Here’s my problem. Perhaps it’s yours too. If not, it should be. It concerns anti-Semitism.

I don’t have any Jewish friends, but I admire and respect many Jewish writers, historians and other public figures in the United Kingdom: Simon Schama, David Aaronovich, Danny Finkelstein, and Philippe Sands among them. And beyond these shores, Steven Spielberg, Carl Bernstein, Larry David and a host of others. I don’t admire them for their Jewishness. I admire them for their humanity and their wisdom. And closer to home, I will never forget the stunning generosity of a Jewish friend of my father who assisted him, a gentile, in his hour of need.

I am unable to forget, even for a single day, the holocaust.
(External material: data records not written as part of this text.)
-- ==== Sys2Proof/Certificates/Slice0/Obligations.lean ====
section
/-! DEFINITION. The statements for the provers. Every statement is about every state, or about every state that meets
the hypotheses written in it; none rests on the value of a free constant of Config. -/

open Sys2Proof Sys2Proof.Machine

/-! ### Encoding -/

/-- R104: the eight rows of the opcode map, each matching the whole word. -/
def Obligations.OpcodeMapMatchesWholeWords : Prop :=
  ∀ w : Word,
    (decode w = .command .crcInit ↔ w = 0x00000001) ∧
    (decode w = .command .crcUpdate ↔ w = 0x00000002) ∧
    (decode w = .command .crcFinalize ↔ w = 0x00000003) ∧
    (decode w = .command .crcCompute ↔ w = 0x00000004) ∧
    (decode w = .command .keygen ↔ w = 0x00000010) ∧
    (decode w = .command .derivePublic ↔ w = 0x00000011) ∧
    (decode w = .command .encrypt ↔ w = 0x00000020) ∧
    (decode w = .command .decrypt ↔ w = 0x00000021)

/-- R104, R105: for every command, decoding its word, and decoding its four bytes in front of any others, gives the
command back and consumes one word (R101); and ten words written out by hand decode as R104 and R106 say: the nine of
V70, and KEYGEN's. That a word stands as four little-endian bytes, in `decodeBytes` and `decodeTableWord`, is the
model's reading (log entry 11). -/
def Obligations.DecodeOfEncodeIsTheCommand : Prop :=
  (∀ (i : Instr) (rest : Bytes),
    i.wellFormed = true →
      decode (encode i) = .command i ∧ decodeBytes (encodeBytes i ++ rest) = some (.command i, rest) ∧
      decodeTableWord 32 (encode i).toNat = some i) ∧
  decode 0x00000001 = .command .crcInit ∧ decode 0x00000010 = .command .keygen ∧
  decode 0x00000021 = .command .decrypt ∧ decode 0x00000000 = .illegal .unassignedOpcode ∧
  decode 0x00000005 = .illegal .unassignedOpcode ∧ decode 0x00000012 = .illegal .unassignedOpcode ∧
  decode 0x00000022 = .illegal .unassignedOpcode ∧ decode 0x00000120 = .illegal .reservedBitsSet ∧
  decode 0x80000001 = .illegal .reservedBitsSet ∧ decode 0xFFFFFFFF = .illegal .reservedBitsSet

/-- R106: which words are illegal (first clause: RSV or OP), that the CMD write accepts them like any other (second
clause), and that their completion sets ERR to IllegalCommand and RESULT to 0 and has no other effect. -/
def Obligations.IllegalWordsCompleteWithIllegalCommand : Prop :=
  (∀ w : Word, (∃ why, decode w = .illegal why) ↔
    (w.toNat / 256 ≠ 0 ∨ w.toNat % 256 ∉ [0x01, 0x02, 0x03, 0x04, 0x10, 0x11, 0x20, 0x21])) ∧
  (∀ (s : State) (w : Word), s.busy = false →
    hostAccess { addr := s.config.regBase, width := .w32, op := .write w } s =
      .next { s with cmd := w, busy := true, reply := .writeTaken }) ∧
  (∀ (s : State) (why : IllegalReason), s.busy = true → decode s.cmd = .illegal why →
    step { s with agenda := .engine :: s.agenda } =
      .next { s with result := 0x00000000, err := 0x10, busy := false, secrets := Secrets.zero })

/-! ### The step -/

/-- R130, R132 and the model's agenda (log entry 7): a step is the first turn of the agenda, and the engine's when there
is none; the engine runs the command that CMD decodes to, and has no step while nothing is pending. -/
def Obligations.StepRunsTheNextTurn : Prop :=
  ∀ (s : State) (rest : List Turn),
    (∀ i, s.busy = true → decode s.cmd = .command i →
      (s.agenda = .engine :: rest → step s = exec i { s with agenda := rest }) ∧
      (s.agenda = [] → step s = exec i s)) ∧
    (s.busy = false →
      (s.agenda = .engine :: rest → step s = .next { s with agenda := rest }) ∧
      (s.agenda = [] → step s = .next s)) ∧
    (∀ a, s.agenda = .host a :: rest → step s = hostAccess a { s with agenda := rest }) ∧
    (s.agenda = .reset :: rest → step s = .next { s with agenda := rest }.resetStep)

/-- A command word placed by `withFetchWord` is what the very next step runs: the word stands in CMD as an accepted CMD
write leaves it (R34), the engine decodes it (R105) and runs it (R130, R132). That placing a word stands for that CMD
write, with the engine's turn next, is the model's choice (log entry 9). -/
def Obligations.PlacedWordRunsNext : Prop :=
  ∀ (s : State) (nbits w : Nat) (i : Instr), decodeTableWord nbits w = some i →
    step (s.withFetchWord nbits w) = exec i { s with cmd := BitVec.ofNat 32 (w % 2 ^ nbits), busy := true }

/-- The frame of every command (R131, R135, R136): it completes, clears BUSY and SECRETS, and leaves alone every
register that R131 does not name, CRC_STATE unless it is CRC_INIT or CRC_UPDATE, the oracle's side unless it draws, and
every byte of BUF outside its dstR. -/
def Obligations.CommandsChangeOnlyWhatTheirRulesName : Prop :=
  ∀ (i : Instr) (s : State), ∃ t, exec i s = .next t ∧
    t.busy = false ∧ t.secrets = Secrets.zero ∧
    t.config = s.config ∧ t.cmd = s.cmd ∧ t.hazard = s.hazard ∧
    t.srcAddr = s.srcAddr ∧ t.srcLen = s.srcLen ∧ t.keyAddr = s.keyAddr ∧ t.keyLen = s.keyLen ∧
    t.dstAddr = s.dstAddr ∧ t.dstCap = s.dstCap ∧
    t.agenda = s.agenda ∧ t.reply = s.reply ∧ t.busyReads = s.busyReads ∧ t.resets = s.resets ∧
    (i ≠ .crcInit → i ≠ .crcUpdate → t.crcState = s.crcState) ∧
    (i ≠ .keygen → i ≠ .encrypt → t.rngFail = s.rngFail ∧ t.entropy = s.entropy ∧ t.draws = s.draws) ∧
    (∀ a : Nat,
      ¬(t.err = 0x00 ∧ writesDst i = true ∧ s.dstAddr.toNat ≤ a ∧ a < s.dstAddr.toNat + outlen i s) →
        t.bufByte a = s.bufByte a)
Not just because of what happened to those who suffered between 1933 and 1945, but because of the stain it left on humanity in the subsequent decades.

I do not admire or respect the policies of the Government of Israel towards the people of Palestine. I believe that Binyamin Netanyahu is a malign actor who has for the last decade kept his country in a zero-sum deadlock in his policy towards the people of the Left Bank and Gaza. He and his government have carried out countless acts of injustice against Palestinians in the region.

Palestinian leaders are also not blameless. They could have done more to understand the insecurity of their Israeli neighbours and thereby undermine Netanyahu’s intransigent stance. Some shamelessly exploit the sufferings of their people in pursuit of a zero-sum endgame as ruthless as that of Netanyahu.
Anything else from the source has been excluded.